When a huge part of my world changed as I knew it, I struggled. Did God hate me? Is that why all of this is happening? It feels like I’m losing everything. A job, friends, community, a way to steward my “gift”. I questioned and challenged what felt like a ‘forced’ season of rest, and at first it felt like chaos. Chaos not just on the outside, but also on the inside as God unravelled, some beliefs, pressures, idols and burdens that I had no business carrying. 

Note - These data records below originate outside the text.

-- ==== Sys2Proof/Config.lean ====
section
/-! DEFINITION. What a node or a ROM release fixes and what the spec leaves open: constants WITHOUT A BODY, so
that no proof can see a value of them. A statement about one of them holds whatever it is. The assumption log
names the entry of each. -/

namespace Sys2Proof.Config

/-- The device serial fused at manufacture (R73, Table HR-4 LKSERL; log 5, DESIGN CHOICE). -/
opaque deviceSerial : BitVec 64

/-- The bytes of the device certificate, DER (R73; log 5, DESIGN CHOICE). -/
opaque certificateBytes : List Byte

/-- The device certificate: 600 bytes or less (Table LK-1). -/
def certificate : List Byte := certificateBytes.take 600

/-- The Larkor root hash fused at manufacture (R73; log 5, DESIGN CHOICE). -/
opaque larkorRoot : BitVec 256

/-- The device identity private key, never readable (R73; log 5, DESIGN CHOICE). -/
opaque deviceKey : Nat

/-- The house seed, never readable (R73, R95; log 5, DESIGN CHOICE). -/
opaque houseSeed : BitVec 256

/-- SLROMV: ROM release and library revision (Table SL-6; log 5, DESIGN CHOICE). -/
opaque romVersion : BitVec 32

/-- The resistance in milliohms computed from two currents that R20's formula has no value for: the drive at its current limit, or
no current at the lower level alone (R19, R20; log 133, DESIGN CHOICE). -/
opaque cornerOhms : Nat → Nat → Nat

/-- The run nonce drawn at a start, from the free-value counter (R75; log 3, DESIGN CHOICE). -/
opaque freeNonce : Nat → BitVec 64

/-- A plane's content that the spec does not state, from the free-value counter and an index (R165, R378; log 7, DESIGN CHOICE). -/
opaque freePlane : Nat → Nat → Plane

/-- The word of a ROM address in the release that the node carries: not published but for the contracts of Table SL-4
(R169, R378; log 7, DESIGN CHOICE). -/
opaque romWord : BitVec 12 → BitVec 96

/-- A number the spec leaves to the ROM release or the start, from the free-value counter and an index (log 7, DESIGN CHOICE). -/
opaque freeNat : Nat → Nat → Nat

/-- LPMSE: what a PHY measures on the link in an interval of 1 ms, by the interval and the port (Table LN-7; log 153, DESIGN CHOICE). -/
opaque linkMse : Nat → Nat → BitVec 16

/-- Which data word a POIS unit delivers (R237, R238: not to be trusted), from the free-value counter (log 3, DESIGN CHOICE). -/
opaque freeWord : Nat → Word

end Sys2Proof.Config
end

In fact, what was meant to be an opportunity for rest didn’t feel restful at all at first. It felt like war. But as I emerged from the chaos, with a sense of peace, clarity, and equilibrium, I could look back and see that I had found myself experiencing my relationship with God in a way I had never done before. Eventually, Hannah asked herself, “Who am I when I’m not a Pastor?” In this time of rest, she became willing to learn new spiritual disciplines. We also have the opportunity to change priorities, habits and rhythms in our lives.

Who are you when you are not ***Insert title/role/distraction here***?

What is God revealing to you right now?

I pray that as you journey, you will be able to add the rest you need and deplete the chaos that you don’t.

Yours Sincerely,

A woman who rested and met God in new ways. 

“Are you tired? Worn out? Burned out on religion? Come to me. Get away with me, and you’ll recover your life. I’ll show you how to take a real rest. Walk with me and work with me—watch how I do it. Learn the unforced rhythms of grace. I won’t lay anything heavy or ill-fitting on you. Keep company with me and you’ll learn to live freely and lightly.”